STUDY MATERIAL:
========

-- ==== Sys2Proof/Certificates/Slice0/Obligations.lean ====
section
/-! DEFINITION. What is claimed of the model: each obligation states rules of the spec, or what follows from them. -/

namespace Sys2Proof.Claims

open Sys2Proof Sys2Proof.Machine

/-! ### What statements are made of -/

/-- A command answers a next state of which something holds. -/
abbrev Runs (c : Instr) (s : State) (P : State → Prop) : Prop := ∃ t, exec c s = .next t ∧ P t

/-- A ring whose records can be written: it runs, the outputs are not mute, and a host ring's link is up (R397, R408, R504). -/
def RingUp (s : State) (ring : Nat) : Prop :=
  (s.ring ring).st = .running ∧ s.mute = false ∧ ((s.ring ring).acc.isNone = true → s.host.hostDown.contains (ringFn ring / 256) = false)

/-- A command at hand that nothing holds back: no replay and no duplicate (R292, R403), no earlier command in its way (R394), and steps 2 to 4
of R393 pass, the command's own checks aside; its ring can take its record, and no copy of it waits. -/
def Starts (s : State) (c : Cmd) (k : Kind) : Prop :=
  RingUp s c.ring ∧ (s.ring c.ring).acc.isSome = isAccRing c.ring ∧ (s.pick c).copiesOf c = [] ∧ (s.pick c).recordLost c = false ∧ (s.pick c).retainedOf c = none ∧ (s.pick c).sameRunning c = none ∧
    (s.pick c).mustWait c = false ∧ (s.pick c).refusal c k none = none

/-- The state in which a command has started. -/
def started (s : State) (c : Cmd) : State := (s.pick c).launch c

/-- A command's completion record has been sent, with a status, a detail and result bytes (R395). -/
def Ends (t : State) (c : Cmd) (status detail result : Nat) : Prop :=
  ∃ slot phase r, Out.record c.ring slot phase r ∈ t.out ∧ r.cmdId = c.d.cmdId ∧ r.status = status ∧ r.detail = detail ∧ r.result = result

/-- A command has started, and its ring holds it until it completes (R394). -/
def Running (t : State) (c : Cmd) : Prop := c ∈ (t.ring c.ring).running

/-- A DMA has begun for a command: the translation of its first host page is asked for (R94, R95). -/
def DmaBegun (t : State) (c : Cmd) (toHost : Bool) (len : Nat) : Prop :=
  ∃ k d, t.host.dmas.get k = some d ∧ d.cmd = c ∧ d.toHost = toHost ∧ d.addr = c.d.buf ∧ d.len = len ∧ d.done = 0 ∧
    Out.atsRequest d.fn (c.d.buf / 4096) ∈ t.out

/-! ### Set-up registers -/

/-- A PF write finds its port free: the die is up, firmware runs, no guard is open on the port and no lower word is held for the block (R7,
R424, R536). -/
def PortFree (s : State) (port : HPort) (off : Nat) : Prop :=
  s.mute = false ∧ s.boot.fwReady = true ∧ s.regs.guards.get port = none ∧ s.regs.held.get (heldKey (port.val * 256) (off / 0x10000)) = none

/-- An offset whose register has no rule of its own beyond its fields: none of the boot, token, ring, notice, lock, node and time-source
registers, and none in the JL, AV and DC blocks. -/
def Plain (off : Nat) : Prop :=
  off % 4 = 0 ∧ ¬(0x40 ≤ off ∧ off < 0x50) ∧ ¬(0x20000 ≤ off ∧ off < 0x22010) ∧ ¬(0x30000 ≤ off ∧ off < 0x3001C) ∧
    ¬(0x80000 ≤ off ∧ off < 0x140000) ∧ ¬(0x200000 ≤ off ∧ off < 0x600000) ∧
    off ∉ [0x10000, 0x10010, 0x10018, 0x10118, 0x1013C, 0x40010, 0x140000, 0x14000C, 0x700004] ∧ companionOf off = false

end Sys2Proof.Claims

open Sys2Proof Sys2Proof.Machine Sys2Proof.Claims

/-- R5, R6, R406, R422, R423, R569: a 4-byte write by the token's holder to a register with neither a PAIR nor an SH field, whose fields are
all in range, gives the register the value that its access classes say, and every other register keeps its value; a write to a register with
an SH field changes its pending value only; without the control token a PF's write outside `CFG_TOKEN`, its rings and its notice ring
changes no register. -/
def Obligations.RegisterWrites : Prop :=
  (∀ (s : State) (port : HPort) (fn off : Nat) (val : Word) (r : RegD),
     PortFree s port off → fn % 256 = 0 → s.host.token = some port.val → Plain off → regAt off = some r →
     r.paired = false → r.shadowed = false → r.rangeOk val = true → r.relOk val = true → s.frozen off val = false →
     Runs (.registerWrite port fn off 4 val) s fun t =>
       t.regs.val off = r.apply (s.regs.val off) val ∧ (∀ o, o ≠ off → t.regs.val o = s.regs.val o) ∧
       t.regs.shadow = s.regs.shadow ∧ t.regs.cnt = s.regs.cnt ∧ t = { s with regs := t.regs }) ∧
  (∀ (s : State) (port : HPort) (fn off : Nat) (val : Word) (r : RegD),
     PortFree s port off → fn % 256 = 0 → s.host.token = some port.val → off % 4 = 0 → ¬(0x40 ≤ off ∧ off < 0x50) →
     ¬(0x20000 ≤ off ∧ off < 0x22010) → ¬(0x30000 ≤ off ∧ off < 0x3001C) → off ≠ 0x10000 → companionOf off = false →
     regAt off = some r → r.paired = false → r.shadowed = true →
     Runs (.registerWrite port fn off 4 val) s fun t =>
       t.regs.pendingVal off = r.apply (s.regs.pendingVal off) val ∧ (∀ o, o ≠ off → t.regs.pendingVal o = s.regs.pendingVal o) ∧
       t.regs.act = s.regs.act ∧ t = { s with regs := t.regs }) ∧
  (∀ (s : State) (port : HPort) (fn off : Nat) (val : Word),
     PortFree s port off → fn % 256 = 0 → s.host.token ≠ some port.val → off ≠ 0x10000 → ¬(0x40 ≤ off ∧ off < 0x50) →
     ¬(0x20000 ≤ off ∧ off < 0x22010) → ¬(0x30000 ≤ off ∧ off < 0x3001C) →
     Runs (.registerWrite port fn off 4 val) s fun t => t.regs = s.regs ∧ t.host.token = s.host.token)

/-- R7: a write of a PAIR register opens the port's guard and changes no register; the complement within 10 µs completes the write; when 10
µs pass the guard fails. Rests on log entry 10. -/
def Obligations.PairGuard : Prop :=
  (∀ (s : State) (port : HPort) (off : Nat) (val : Word) (r : RegD),
    PortFree s port off → s.host.token = some port.val → Plain off → regAt off = some r → r.paired = true →
    Runs (.pairValueWrite port off val) s fun t =>
      t.regs.guards.get port = some ⟨off, val, s.clock⟩ ∧ t.regs.act = s.regs.act ∧ t = { s with regs := t.regs }) ∧
  (∀ (s : State) (port : HPort) (off : Nat) (val : Word) (r : RegD) (g : Guard),
    s.mute = false → s.boot.fwReady = true → s.regs.held.get (heldKey (port.val * 256) ((off + 0x1000) / 0x10000)) = none →
    s.regs.guards.get port = some g → g.off = off → g.val = val → s.clock ≤ g.opened + 10000 →
    Plain off → regAt off = some r → r.shadowed = false → r.rangeOk val = true → r.relOk val = true →
    ({ s with regs := { s.regs with guards := s.regs.guards.del port } } : State).frozen off val = false →
    Runs (.pairComplementWrite port (off + 0x1000) (~~~ val)) s fun t =>
      t.regs.val off = r.apply (s.regs.val off) val ∧ (∀ o, o ≠ off → t.regs.val o = s.regs.val o) ∧
      t.regs.guards = s.regs.guards.del port ∧ t = { s with regs := t.regs }) ∧
  (∀ (s : State) (port : HPort) (g : Guard), s.regs.guards.get port = some g →
    Runs (.pairGuardTimeout port) s fun t =>
      t.regs.guards = s.regs.guards.del port ∧ t.regs.act = s.regs.act ∧ g.opened + 10000 ≤ t.clock ∧ t.maps = s.maps ∧ t.mem = s.mem)
namespace Sys2Proof.Claims

open Sys2Proof Sys2Proof.Machine

/-- Every register but those of a list keeps its active value. -/
def RegsKept (s t : State) (offs : List Nat) : Prop := ∀ o, o ∉ offs → t.regs.val o = s.regs.val o

/-- A commit of a range: what is pending there becomes active, but for what R569 keeps out, and nothing else changes. -/
def Committed (s t : State) (first last : Nat) : Prop :=
  (∀ o v, first ≤ o → o < last → s.regs.shadow.get o = some v → s.regs.keptOut o v = false → t.regs.val o = v) ∧
    (∀ o v, first ≤ o → o < last → s.regs.shadow.get o = some v → s.regs.keptOut o v = true → t.regs.val o = s.regs.val o) ∧
    (∀ o, ¬(first ≤ o ∧ o < last ∧ (s.regs.shadow.get o).isSome) → t.regs.val o = s.regs.val o) ∧
    (∀ o, first ≤ o → o < last → t.regs.shadow.get o = none) ∧
    (∀ o, ¬(first ≤ o ∧ o < last) → t.regs.shadow.get o = s.regs.shadow.get o)

end Sys2Proof.Claims

/-- R406, R422, R464: the control token is claimed when nobody holds it, released by its holder, and forced from its holder, whose guard
breaks and whose arm of the zeroise guard ends. Rests on log entries 10, 14. -/
def Obligations.ControlToken : Prop :=
  (∀ (s : State) (port : HPort), PortFree s port 0x10000 → s.host.token = none →
    Runs (.tokenClaim port) s fun t => t.host.token = some port.val ∧ t.regs = s.regs ∧ t.sec = s.sec) ∧
  (∀ (s : State) (port : HPort) (q : Nat), PortFree s port 0x10000 → s.host.token = some q →
    Runs (.tokenClaim port) s fun t => t.host.token = some q ∧ t.regs = s.regs ∧ t.sec = s.sec) ∧
  (∀ (s : State) (port : HPort), PortFree s port 0x10000 → s.host.token = some port.val →
    Runs (.tokenRelease port) s fun t => t.host.token = none ∧ t.sec.arm = none ∧ t.regs = s.regs) ∧
  (∀ (s : State) (port : HPort), PortFree s port 0x10000 → s.host.token ≠ some port.val →
    Runs (.tokenRelease port) s fun t => t.host.token = s.host.token ∧ t.regs = s.regs) ∧
  (∀ (s : State) (port : HPort) (q : Nat), PortFree s port 0x10000 → s.host.token = some q → q ≠ port.val →
    Runs (.tokenForce port) s fun t => t.host.token = some port.val ∧ t.sec.arm = none ∧ t.regs.guards = s.regs.guards.del q)

/-- R19, R263, R306, R364, R464: `LOCK` is taken once, when the masks meet their conditions, and the masks then stay as they are; the node
ID takes its value while no port is up; a flip mask is armed with its pattern; the zeroise guard is armed for 100 ms. Rests on log entries
6, 10. -/
def Obligations.LocksAndArms : Prop :=
  (∀ (s : State) (port : HPort) (val : Word), PortFree s port 0x10118 → s.host.token = some port.val → s.regs.hashValid = false →
    val.getLsbD 0 = true → s.regs.hashOk = true →
    Runs (.hashLock port val) s fun t => t.regs.hashValid = true ∧ RegsKept s t [0x10118] ∧ t = { s with regs := t.regs }) ∧
  (∀ (s : State) (port : HPort) (val : Word), PortFree s port 0x1013C → s.host.token = some port.val → s.regs.dmapValid = false →
    val.getLsbD 0 = true → s.dmapOk = true →
    Runs (.dmapLock port val) s fun t => t.regs.dmapValid = true ∧ RegsKept s t [0x1013C] ∧ t = { s with regs := t.regs }) ∧
  (∀ (s : State) (port : HPort) (off : Nat) (val : Word) (g : Guard), s.mute = false → s.boot.fwReady = true →
    s.regs.held.get (heldKey (port.val * 256) 1) = none → s.regs.guards.get port = some g → g.off = off → g.val = val →
    s.clock ≤ g.opened + 10000 → s.regs.hashValid = true → off ∈ [0x10100, 0x10104, 0x10108, 0x1010C, 0x10110, 0x10114] →
    Runs (.pairComplementWrite port (off + 0x1000) (~~~ val)) s fun t => RegsKept s t []) ∧
  (∀ (s : State) (port : HPort) (val : Word), PortFree s port 0x140000 → s.host.token = some port.val →
    (∀ n, n < 12 → (s.jl n).st = 0 ∨ (s.jl n).st = 7) →
    Runs (.nodeIdWrite port val) s fun t => t.node = val.toNat % 65536 ∧ RegsKept s t [0x140000]) ∧
  (∀ (s : State) (port : HPort) (ch : Chan) (val : Word), PortFree s port (0x500200 + ch.val * 0x10000) → s.host.token = some port.val →
    val.getLsbD 0 = true → bitsOf val.toNat 15 8 ≠ 0 → bitsOf val.toNat 3 2 ≤ 2 →
    Runs (.flipArm port ch val) s fun t =>
      t.regs.fld (0x500200 + ch.val * 0x10000) 15 8 = bitsOf val.toNat 15 8 ∧ t.regs.fld (0x500200 + ch.val * 0x10000) 0 0 = 1 ∧
        (t.cprot ch.val).fired = 0 ∧ RegsKept s t [0x500200 + ch.val * 0x10000]) ∧
  (∀ (s : State) (port : HPort) (val : Word), PortFree s port 0x700004 → s.host.token = some port.val →
    1 ≤ val.toNat → val.toNat ≤ 65535 →
    Runs (.zeroiseArm port val) s fun t => t.sec.arm = some (val.toNat, s.clock) ∧ RegsKept s t [] ∧ t.host = s.host) ∧
  (∀ (s : State) (v since : Nat), s.sec.arm = some (v, since) →
    Runs .zeroiseArmExpiry s fun t => t.sec = { s.sec with arm := none } ∧ since + 100000000 ≤ t.clock)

========

TASK REQUIREMENTS:
Work through the records above. Copy every line with the string "dmapValid".

REPLY:
  (∀ (s : State) (port : HPort) (val : Word), PortFree s port 0x1013C → s.host.token = some port.val → s.regs.dmapValid = false →
    Runs (.dmapLock port val) s fun t => t.regs.dmapValid = true ∧ RegsKept s t [0x1013C] ∧ t = { s with regs := t.regs }) ∧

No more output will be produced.